The prompt avoids prescriptive "ALWAYS/NEVER" rules, letting models develop their own strategies.

Agent Loop

The Strands Agent orchestrates iterative REPL interaction:

Root LM receives query and context metadata (length, structure)
Root LM generates Python code to execute in REPL
Code executes, output returned (truncated to prevent overflow)
Root LM sees output, decides to continue or return answer
Loop continues until answer provided or timeout

This iterative process allows the model to refine its approach based on execution feedback.

Asynchronous Processing

All experiments run asynchronously by default:

Immediate response with task ID and session ID
Client polls for results (no timeout issues)
Tasks can run for minutes or hours
Results automatically saved to Amazon S3 with full metadata
15-minute idle timeout only applies when NOT processing

This enables long-running RLM tasks without connection timeouts.

Recursive Sub-Calls

The llm_query() function enables decomposition:

Sub-calls use smaller model (Amazon Nova Micro) with smaller context
Each sub-call is independent (no shared state except via code variables)
Sub-calls can be batched in code (process multiple chunks in loop)
Results stored in Python variables for aggregation

The paper uses max recursion depth of 1 (sub-calls are base LLMs, not RLMs).

Deployment

AWS CDK deploys the RLM agent to AgentCore Runtime:

Build ARM64 Docker image with Strands Agent code
Create IAM role with Bedrock, S3, and CloudWatch permissions
Deploy datasets (TREC, BrowseComp+, CodeQA) to S3 bucket
Configure CloudWatch log group for traces
Deploy AgentCore Runtime with container image

AgentCore handles scaling, versioning, and observability automatically.

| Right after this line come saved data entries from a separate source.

/-- The first entry that satisfies p counts one more coalesced trigger. -/
def coalesceFirst (p : RecEntry → Bool) : List RecEntry → List RecEntry
  | [] => []
  | e :: r => if p e then { e with coalesced := min (e.coalesced + 1) 65535 } :: r else e :: coalesceFirst p r

/-- The last entry that satisfies p is dropped. -/
def dropLast (p : RecEntry → Bool) (l : List RecEntry) : List RecEntry :=
  (l.reverse.eraseP p).reverse

/-- The lowest severity among entries whose writing has not started; 8 where there is none. -/
def lowestSev (l : List RecEntry) : Nat :=
  l.foldl (fun m e => if e.seq.isNone then min m e.sev else m) 8

/-- A clear whose record has been lost before its mark voids nothing, and ends as an aborted one does (R387, log 51). -/
def clearLost (s : State) : State :=
  if s.log.clear.isSome && !s.log.queue.any (fun e => e.source == 31) then { s with log.clear := none, log.clrDone := true, log.clrResult := 2 }
  else s

/-- A trigger of a source: latched, coalesced, or lost (R374 to R377). -/
def fire (src sev : Nat) (data : List Byte) (s : State) : State :=
  if !recLatching s then loseN 1 s
  else if s.log.queue.any (coalesces src sev s.up) then
    bump 0x70044 { s with log.queue := coalesceFirst (coalesces src sev s.up) s.log.queue }
  else if s.log.queue.length < 64 then { s with log.queue := s.log.queue ++ [latchEntry src sev data s] }
  else
    let low := lowestSev s.log.queue
    if low = 8 ∨ sev ≤ low then loseN 1 s
    else
      let q := dropLast (fun e => e.seq.isNone && e.sev == low) s.log.queue
      clearLost (loseN 1 { s with log.queue := q ++ [latchEntry src sev data s] })

/-! ### Space (R378, R379) -/

/-- Void entries and pages without a mark are erased (R378). -/
def reclaim (s : State) : State :=
  { s with log.store := s.log.store.filter (fun r => !r.void), log.junkPages := 0 }

/-- The entry the cursor holds has been voided (R384). -/
def noteGone (p : RecEntry → Bool) (s : State) : State :=
  match s.log.cur with
  | some e => if p e then { s with log.curGone := true } else s
  | none => s

/-- Eligible victims for an entry of severity v (R379): severity at most v and not 7. -/
def eligible (v : Nat) (r : RecStored) : Bool := !r.void && decide (r.entry.sev ≤ v) && r.entry.sev != 7

/-- Victims are voided, oldest first, until `need` more pages are free; how many, and the store. -/
def voidVictims (v : Nat) : Nat → List RecStored → Nat × List RecStored
  | _, [] => (0, [])
  | need, r :: rest =>
    if need = 0 then (0, r :: rest)
    else if eligible v r then
      let (n, l) := voidVictims v (need - r.pages) rest
      (n + 1, { r with void := true } :: l)
    else
      let (n, l) := voidVictims v need rest
      (n, r :: l)

/-- Room for `need` pages for an entry of severity v: none where it is refused (R379). -/
def makeRoom (v need : Nat) (s : State) : Option State :=
  if need ≤ freePages s then some s
  else
    let s := reclaim s
    if need ≤ freePages s then some s
    else
      let s := { s with log.fullNoted := true }
      let avail := freePages s + ((s.log.store.filter (eligible v)).map (·.pages)).sum
      if avail < need then none
      else
        let (n, st) := voidVictims v (need - freePages s) s.log.store
        let gone := st.filterMap (fun r => if r.void then r.entry.seq else none)
        let s := noteGone (fun e => gone.contains (seqOf e)) s
        some (reclaim (bumpBy 0x70050 n { s with log.store := st }))

/-- The first time the free pages have run out since power-on or a clear, a RECORDER_FULL entry is queued;
`before` is the state before room was made (R379). -/
def noteFull (before s : State) : State :=
  if s.log.fullNoted && !before.log.fullNoted then
    fire 32 3 (padTo 4 [] ++ beBytes 4 (((existing before).head?.map seqOf).getD 0).toNat) s
  else s

/-- A refused entry leaves room as it was, but the free pages have run out (R379). -/
def ranOut (s : State) : State := { s with log.fullNoted := true }

/-- The entry at the head is refused (R379). -/
def refuseHead (s : State) : State :=
  let wasClear := match s.log.queue.head? with
    | some e => e.source == 31 && s.log.clear.isSome
    | none => false
  let s := { s with log.queue := s.log.queue.tail, log.refusedCount := s.log.refusedCount + 1,
                    log.refusedBit := true, log.stopped := false }
  let s := if wasClear then { s with log.clear := none, log.clrDone := true, log.clrResult := 4 } else s
  raiseIrq 13 (bump 0x7004C s)

/-! ### Write order (R370 to R373) -/

/-- Entry x has the lower sequence. -/
def olderThan (e x : RecEntry) : Bool := decide ((seqOf x).toNat < (seqOf e).toNat)

/-- How many entries a clear with ceiling c voids, by its record (R386). -/
def clearCount (rec : RecEntry) (c : Nat) (s : State) : Nat := ((existing s).filter (fun e => decide (e.sev ≤ c) && olderThan rec e)).length

/-- The recorder may start a NAND program (R372, R380). -/
def nandReady (s : State) : Bool := domOn s .d10 && domOn s .d11 && !s.pwr.sag

/-- The head's first page program starts (R370, R376, R379, R381): it takes its sequence and the counts of
what was lost and refused; a stopped entry keeps its sequence and sets FLAGS bit 5. -/
def startHead (e : RecEntry) (s : State) : State :=
  let again := e.seq.isSome
  let e := if again then { e with rewritten := true }
    else { e with seq := some s.log.nextSeq, lost := s.log.lost, refused := s.log.refusedCount }
  let e := match s.log.clear with
    | some c => if e.source = 31 then { e with data := e.data.take 4 ++ beBytes 4 (clearCount e c s) } else e
    | none => e
  let s := if again then s
    else { s with log.nextSeq := s.log.nextSeq + 1, log.lost := 0, log.refusedCount := 0 }
  { s with log.queue := e :: s.log.queue.tail, log.writing := some (.page 0), log.stopped := false }

/-- The head starts writing once pages are free, voiding victims or being refused (R379). -/
def entryWriteStart (s : State) : State :=
  match s.log.queue, s.log.writing with
  | e :: _, none =>
    if nandReady s then
      match makeRoom e.sev (entryPages e) s with
      | some s' => noteFull s (startHead e s')
      | none => noteFull s (refuseHead (ranOut s))
    else s
  | _, _ => s

/-- The entry being written stops: its pages have no mark; it keeps its slot at the head (R380). -/
def stopHead (pages : Nat) (s : State) : State :=
  { s with log.writing := none, log.stopped := true, log.junkPages := s.log.junkPages + pages }

/-- The head is dropped for good. -/
def dropHead (pages : Nat) (s : State) : State :=
  { s with log.writing := none, log.stopped := false, log.queue := s.log.queue.tail,
           log.junkPages := s.log.junkPages + pages, log.forceStop := false }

Datasets are uploaded during cdk deploy and downloaded by the runtime on-demand.

Example: Analyzing Large Codebases

Task: Identify all API endpoints and their authentication requirements in a codebase with hundreds of files.

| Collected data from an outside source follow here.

-- ==== Sys2Proof/Machine/Mac.lean ====
section
/-!
DEFINITION. Machine/Mac.lean: flow control, disabling a MAC, preemption, verification, gates and schedules
(chapters 4 and 5).
-/
namespace Sys2Proof.Machine

/-! ### Verification and fallback (R142 to R144, R153) -/

/-- The guard band: ⌈(MAX_LEN + 20) × 8 × bit time ÷ 1,024 ns⌉ pf (R151). -/
def guardOf (s : State) (p : Nat) : Nat := ((cfg s 0x2210 (p + 1) + 20) * 8 * bitTime (linkSt s p).mode + 10239) / 10240

/-- Verification ends FAILED: counted, bit 21, and in mode 0 the fallback (R144, R153). -/
def verifyFail (p : Nat) (s : State) : State :=
  let s := bump (prt p 0x234) (setSched p { schedSt s p with ver := 4, verAt := none, heldIds := [] } s)
  let irq (s : State) := if s.net.fallbackMask.getLsbD p then raiseIrq 21 s else s
  if cfg s 0x2501 (p + 1) = 0 then
    let s := { s with net.fallback := putBit s.net.fallback p true }
    fire 10 3 [BitVec.ofNat 8 p] (bump (prt p 0x238) (irq s))
  else irq s

/-! ### Queues and the wire -/

/-- Every queued frame of a port, and every one that waits to be sent again, is discarded and counted in TX_DISCARD (R129). -/
def flushQueues (p : Nat) (s : State) : State :=
  let m := macSt s p
  let n := (m.queues.map (fun q => q.2.length)).sum + m.resend.length
  let s := setMac p { m with queues := [], resend := [] } s
  if n = 0 then s else flowAll (countMac p 52 n s)

/-- The Additional Ethernet Capabilities TLV that pair 0 sends (Table 5.1): preemption supported, enabled, active, and ADD_FRAG_SIZE.
PRESUMED (log 161): its layout is that of IEEE 802.3 Clause 79; the rest of the LLDP frame is not modelled. -/
def preemptTlv (s : State) (p : Nat) : Frame :=
  let caps := bit 0 true + bit 1 (cfgOn s 0x2503 (p + 1)) + bit 2 (schedMode s p = 1) + 8 * (cfg s 0x2504 (p + 1) % 4)
  { dst := linkLocalMac, src := s.baseMac + BitVec.ofNat 48 p, etherType := etLldp,
    payload := [0xFE, 6, 0x00, 0x12, 0x0F, 7] ++ beBytes 2 caps }

/-- The TLV goes out on a port, from port 19. -/
def tlvSend (p : Nat) (s : State) : State := pairSend p (preemptTlv s p) s

/-- The port reaches UP: flow state, guard band, verification, the TLV (R139, R142, R151, Table 4.3). -/
def macUp (p : Nat) (s : State) : State :=
  tlvSend p (verifyStart p (setSched p { schedSt s p with guard := guardOf s p } (flowCheck p s)))

/-- The port leaves UP: flow control and verification start afresh, a remainder and a partly reassembled frame are abandoned,
queued frames are discarded (R128, R144, R146, Table 4.6). -/
def macDown (p : Nat) (s : State) : State :=
  let s := dropPartial p (dropAwaited p (flushQueues p (flowReset p s)))
  let s := setMac p { macSt s p with wire := none, rest := none, oldLimit := none } s
  flowAll (setSched p { schedSt s p with ver := 1, verSent := 0, verAt := none, restart := none } s)

/-- Queue q of a port is express (R140). -/
def isExpress (s : State) (p q : Nat) : Bool := q = 7 || (cfg s 0x2502 (p + 1)).testBit q

/-- The next instant at which gate q closes, looking at most `fuel` entries ahead (R151). -/
def nextClosing (s : State) (p q : Nat) : Nat → Nat → Option Nat
  | 0, _ => none
  | fuel + 1, t =>
    let (_, _, fin) := gateNow s p t
    let (_, gates, _) := gateNow s p fin
    if gates.getLsbD q then nextClosing s p q fuel fin else some fin

/-- The earlier of two instants that may be absent. -/
def earlier : Option Nat → Option Nat → Option Nat
  | none, b => b
  | a, none => a
  | some a, some b => some (min a b)

/-- The value that an object of port p has once the take in the user slot applies. -/
def stagedCfg (s : State) (idx p : Nat) : Nat :=
  match tfind s.tak.user.staged (key idx (p + 1)) with
  | some v => valNum v
  | none => cfg s idx (p + 1)

/-- The verification state that the take in the user slot leaves: changed preemption settings start it afresh (Table 5.2). -/
def stagedVer (s : State) (p : Nat) : Nat :=
  if [0x2503, 0x2504, 0x2505, 0x2506, 0x2507].any (fun i => stagedCfg s i p ≠ cfg s i (p + 1)) then
    (if stagedCfg s 0x2503 p = 0 then 1 else if stagedCfg s 0x2505 p ≠ 0 then 0 else if stagedCfg s 0x2501 p = 1 then 1 else 2)
  else (schedSt s p).ver

/-- A PRINTED take that changes the mode the port applies: its apply instant (R151 to R153). -/
def pendingMode (s : State) (p : Nat) : Option Nat :=
  let mode := appliedMode (stagedCfg s 0x2501 p) (stagedVer s p) (schedSt s p).oper.entries.isEmpty
  if s.tak.user.state = .printed && mode ≠ schedMode s p then some s.tak.user.instant.toNat else none

/-- A frame is held whole in frame memory: one that was stored, or one forwarded cut-through that has waited; not while its ingress
receives it in fragments (R151, log 160). -/
def heldWhole (s : State) (x : QFrame) : Bool := !x.cut || (decide (x.at_ < s.up) && (macSt s x.ingress).awaited ≠ some x.id)

/-- The gate of queue q is open and the frame fits its window: up to the next closing of the gate, a pending switch or a pending mode
change (R151). -/
def fitsWindow (s : State) (p q : Nat) (x : QFrame) : Bool :=
  let t := s.now.toNat
  let (_, gates, _) := gateNow s p t
  let close := earlier (earlier (nextClosing s p q 257 t) ((schedSt s p).next.map (fun n => n.2.toNat))) (pendingMode s p)
  gates.getLsbD q && (match close with
    | none => true
    | some c => if !heldWhole s x then decide (t + (schedSt s p).guard * pf ≤ c) else decide (t + octetTicks s p (wireOctets s p x.frame) ≤ c))

/-- The head of queue q may start now: not paused, and inside its gate while gates apply (R126, R151). -/
def mayStart (s : State) (p q : Nat) (x : QFrame) : Bool :=
  !paused s p && (schedMode s p ≠ 2 || fitsWindow s p q x)

/-- A frame held back by the gates counts once for each window (R151). -/
def countHold (p : Nat) (x : QFrame) (s : State) : State :=
  let y := schedSt s p
  if y.heldIds.contains x.id then s
  else bump (prt p 0x23C) (setSched p { y with heldIds := x.id :: y.heldIds } s)

/-- The head of queue q of the port may start. -/
def headReady (s : State) (p q : Nat) : Bool :=
  match (queueOf s p q).head? with
  | some x => mayStart s p q x
  | none => false

/-- Queue h goes before queue q: the higher first (R137); in INSERT every express queue before every preemptable one (R141). -/
def goesBefore (s : State) (p h q : Nat) : Bool :=
  let eh := isExpress s p h
  let eq := isExpress s p q
  if schedMode s p = 1 && eh != eq then eh else decide (q < h)

/-- A queue that goes before queue q has a frame that may start (R137, R141). -/
def higherReady (s : State) (p q : Nat) : Bool := (List.range 8).any (fun h => goesBefore s p h q && headReady s p h)

/-- An express frame may start on the port. -/
def expressReady (s : State) (p : Nat) : Bool := (List.range 8).any (fun h => isExpress s p h && headReady s p h)

/-- The remainder of a preempted frame goes on (R141). -/
def resumeRest (p : Nat) (w : Wire) (s : State) : State :=
  setMac p { macSt s p with rest := none, wire := some { w with endAt := s.up + (w.endAt - w.startAt), startAt := s.up } } s

/-- TX_ENABLE is 0 and no frame is partly sent: TX_DRAINED (R129). -/
def txDrain (p : Nat) (s : State) : State :=
  let m := macSt s p
  if m.wire.isNone && m.rest.isNone then setMac p { m with txDrained := true } s else s

/-- The MAC enables have changed at an apply instant (R129). -/
def macEnables (p : Nat) (s : State) : State :=
  let s := if txEnabled s p then setMac p { macSt s p with txDrained := false } s else txDrain p (flushQueues p s)
  if rxEnabled s p then setMac p { macSt s p with rxDrained := false, rxOffAt := none } s
  else setMac p { macSt s p with rxOffAt := (macSt s p).rxOffAt.or (some s.up) } s

/-! ### Schedules (R154 to R157) -/

/-- The administrative list of a port. -/
def adminList (s : State) (p : Nat) : GateList :=
  let n := 0x2520 + p
  let b := valBytes (valOf s (key n 4))
  { base := BitVec.ofNat 64 (cfg s n 1), cycle := cfg s n 2,
    entries := (List.range (cfg s n 3)).map (fun e => let w := gateEntryNat b e; (BitVec.ofNat 8 (w / 2 ^ 24), w % 2 ^ 23)) }

/-- The first instant base + n × cycle at or after t (R155). -/
def switchInstant (g : GateList) (t : Nat) : Nat :=
  let pos := cyclePos g t
  if pos = 0 then t else t + (max g.cycle 1 * pf - pos)

/-- A staged schedule becomes pending at its apply instant (R154, R155). -/
def schedStage (p : Nat) (s : State) : State :=
  let g := adminList s p
  setSched p { schedSt s p with next := some (g, BitVec.ofNat 64 (switchInstant g s.now.toNat)) } s

/-- Local time has stepped: a port with a list finds its place again (R157). Whether a port without a list counts is not stated; DESIGN
CHOICE: it has no place to find and does not count (log 162). -/
def relocateOne (s : State) (p : Nat) : State :=
  if (schedSt s p).oper.entries.isEmpty then s
  else bump (prt p 0x244) (setSched p { schedSt s p with heldIds := [] } s)

def relocate (s : State) : State := (List.range 17).foldl relocateOne s

/-- The longest run of pf in which gate 7 stays closed, over two cycles of entries (R149). -/
def closedRun : List (BitVec 8 × Nat) → Nat → Nat → Nat
  | [], run, best => max run best
  | (g, n) :: r, run, best => if g.getLsbD 7 then closedRun r 0 (max run best) else closedRun r (run + n) (max (run + n) best)

/-- The entries with the last one prolonged to the end of the cycle (R148). -/
def filled (cycle : Nat) (l : List (BitVec 8 × Nat)) : List (BitVec 8 × Nat) :=
  let sum := (l.map (·.2)).sum
  match l.reverse with
  | [] => []
  | (g, n) :: r => (r.reverse) ++ [(g, n + (cycle - sum))]

/-- A schedule may be entered (R148, R149, R154). -/
def schedValid (g : GateList) : Bool :=
  decide (g.entries.length ≤ 256) && g.entries.all (fun e => decide (1 ≤ e.2))
    && decide ((g.entries.map (·.2)).sum ≤ g.cycle) && g.base.toNat % pf == 0
    && (g.entries.isEmpty || g.entries.any (fun e => e.1.getLsbD 7))
    && decide (closedRun (filled g.cycle g.entries ++ filled g.cycle g.entries) 0 0 ≤ 1024)

/-! ### Meanings -/

/-- MAC_FRAME_RECEIVE (R120): a frame ends at the MAC of port p. -/
def execMacFrameReceive (p : Fin 17) (f : Frame) (r : RxInfo) (s : State) : Ans := .next (macReceive p.val f r s)

/-- When a truncated frame on the wire is ended at its limit: after its preamble and its octets but the FCS (R121). -/
def truncatedAt (s : State) (p : Nat) (w : Wire) : Nat := w.startAt + octetTicks s p (w.q.frame.len + 4)

/-- TRANSMIT_UNDERRUN (R122, Table 4.3): the frame on the wire ends with a marked FCS; one that has been truncated has had its end. -/
def execTransmitUnderrun (p : Fin 17) (s : State) : Ans :=
  match onWire s p.val with
  | none => .next (settleWire p.val s)
  | some w =>
    if w.q.mark = 2 && truncatedAt s p.val w ≤ s.up then .next s
    else .next (wireMark p.val (countMac p.val 47 1 s))

/-- PAUSE_RECEIVE (R125): a PAUSE frame with this time ends at port p. -/
def execPauseReceive (p : Fin 17) (time : BitVec 16) (s : State) : Ans :=
  let f : Frame := { dst := 0x0180C2000001, etherType := etMacCtrl, payload := beBytes 2 1 ++ beBytes 2 time.toNat, len := 64 }
  .next (macReceive p.val f {} s)

/-- PAUSE_TIMER_EXPIRY (R126): the timer reaches 0. -/
def execPauseTimerExpiry (p : Fin 17) (s : State) : Ans :=
  let s := settleWire p.val s
  match (macSt s p.val).pauseUntil with
  | none => .next s
  | some u => .next (pauseEnd p.val (passTo u s))

/-- PAUSE_REFRESH_TIMER (R124): half the pause time last sent has passed. -/
def execPauseRefreshTimer (p : Fin 17) (s : State) : Ans :=
  match (macSt s p.val).xoffAt with
  | none => .next s
  | some t =>
    let s := passTo t s
    if !cfgOn s 0x2212 (p.val + 1) then .next (flowApply p.val s)
    else if cfg s 0x2215 (p.val + 1) * 1024 ≤ occupancy s p.val then .next (pauseSend p.val (cfg s 0x2213 (p.val + 1)) s)
    else .next (pauseSend p.val 0 s)

/-- PAUSE_WATCHDOG_EXPIRY (R128): the watchdog reaches its limit. -/
def execPauseWatchdogExpiry (p : Fin 17) (s : State) : Ans :=
  let s := settleWire p.val s
  match (macSt s p.val).wdFrom with
  | none => .next s
  | some t =>
    let s := passTo (t + cfg s 0x2216 (p.val + 1) * fr) s
    let s := pauseEnd p.val s
    let s := setMac p.val { macSt s p.val with ignoreUntil := some (s.up + rl), wdFrom := none, idleFrom := none } s
    let s := { countMac p.val 50 1 s with irq.pwdPorts := putBit s.irq.pwdPorts p.val true }
    .next (fire 9 3 [BitVec.ofNat 8 p.val] (raiseIrq 2 s))

/-- PAUSE_WATCHDOG_RESET (R128): a full 1 fr unpaused. -/
def execPauseWatchdogReset (p : Fin 17) (s : State) : Ans :=
  let s := settleWire p.val s
  match (macSt s p.val).idleFrom with
  | none => .next s
  | some t =>
    let s := passTo (t + fr) s
    .next (setMac p.val { macSt s p.val with wdFrom := none, idleFrom := none } s)

/-- WD_IGNORING_EXPIRY (R128): 1 rl after the watchdog fired. -/
def execWdIgnoringExpiry (p : Fin 17) (s : State) : Ans :=
  match (macSt s p.val).ignoreUntil with
  | none => .next s
  | some t =>
    let s := passTo t s
    .next (setMac p.val { macSt s p.val with ignoreUntil := none } s)

/-- The effect of FORCE_STOP (R129): both enables clear, a frame on the wire is marked, a remainder is abandoned. -/
def macForceStop (p : Nat) (s : State) : State :=
  let s := applyVals [(key 0x10012 (p + 1), .num 0), (key 0x10013 (p + 1), .num 0)] s
  let s := flushQueues p (wireMark p (settleWire p s))
  let s := flowAll (setMac p { macSt s p with rest := none, txDrained := true, rxDrained := true } s)
  if (schedSt s p).restart.isSome then verifyStart p s else s

/-- MAC_FORCE_STOP (R129). -/
def execMacForceStop (p : Fin 17) (s : State) : Ans := if reaches s .host then .next (macForceStop p.val s) else .next s

/-- MAC_DRAINED (R129): with an enable cleared, the frame partly sent (`tx`) or received ends. A partly sent frame
completes after a running pause. -/
def execMacDrained (p : Fin 17) (tx : Bool) (s : State) : Ans :=
  if tx then
    if txEnabled s p.val then .next s
    else
      let s := match (macSt s p.val).wire with
        | some w => wireEnd p.val (passTo w.endAt s)
        | none => s
      let s := match (macSt s p.val).rest with
        | some w =>
          let s := match (macSt s p.val).pauseUntil with
            | some u => pauseEnd p.val (passTo u s)
            | none => s
          let s := resumeRest p.val w s
          wireEnd p.val (passTo (s.up + (w.endAt - w.startAt)) s)
        | none => s
      .next (txDrain p.val s)
  else if rxEnabled s p.val then .next s
  else .next (setMac p.val { macSt s p.val with rxDrained := true } s)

Traditional Approach Limitations:

Direct LLM call: May exceed context window
RAG: May miss endpoints, requires good chunking strategy upfront
Manual analysis: Time-consuming, error-prone

RLM Approach:

Probe: Check total size, identify file boundaries
Filter: Use regex to find files with route decorators (@app.route, @api.route)
Analyze: Make sub-LM calls on each API file to extract endpoint details
Aggregate: Combine results into structured summary

Outcome:

Processes codebases beyond single model context limits
Identifies all API endpoints systematically
Extracts authentication requirements for each
Completes in minutes with minimal sub-calls

Benchmarks and Findings

Performance on Long-Context Tasks

We evaluated RLM on benchmarks using real-world datasets (TREC, Tevatron BrowseComp+, LongBench-v2) deployed to S3.

Test	Context Size	Task	Dataset Source
OOLONG	5,452 TREC entries	Count label frequencies	TREC coarse dataset
OOLONG-Pairs	5,452 TREC entries	Find HUM/LOC pairs	TREC coarse dataset
BrowseComp-1K	1,000 documents	Answer research query	Tevatron BrowseComp+
CodeQA	Multi-file repos	Multi-choice reasoning	LongBench-v2 Code

Key Findings:

Accuracy for Retrieval Tasks: Code-based counting and searching reduces hallucinations for tasks requiring exact matches. Direct model calls often produce inconsistent results on the same input.

Real Datasets: All benchmarks use production datasets (~216MB total) deployed to S3 and loaded at runtime, simulating real-world information retrieval scenarios.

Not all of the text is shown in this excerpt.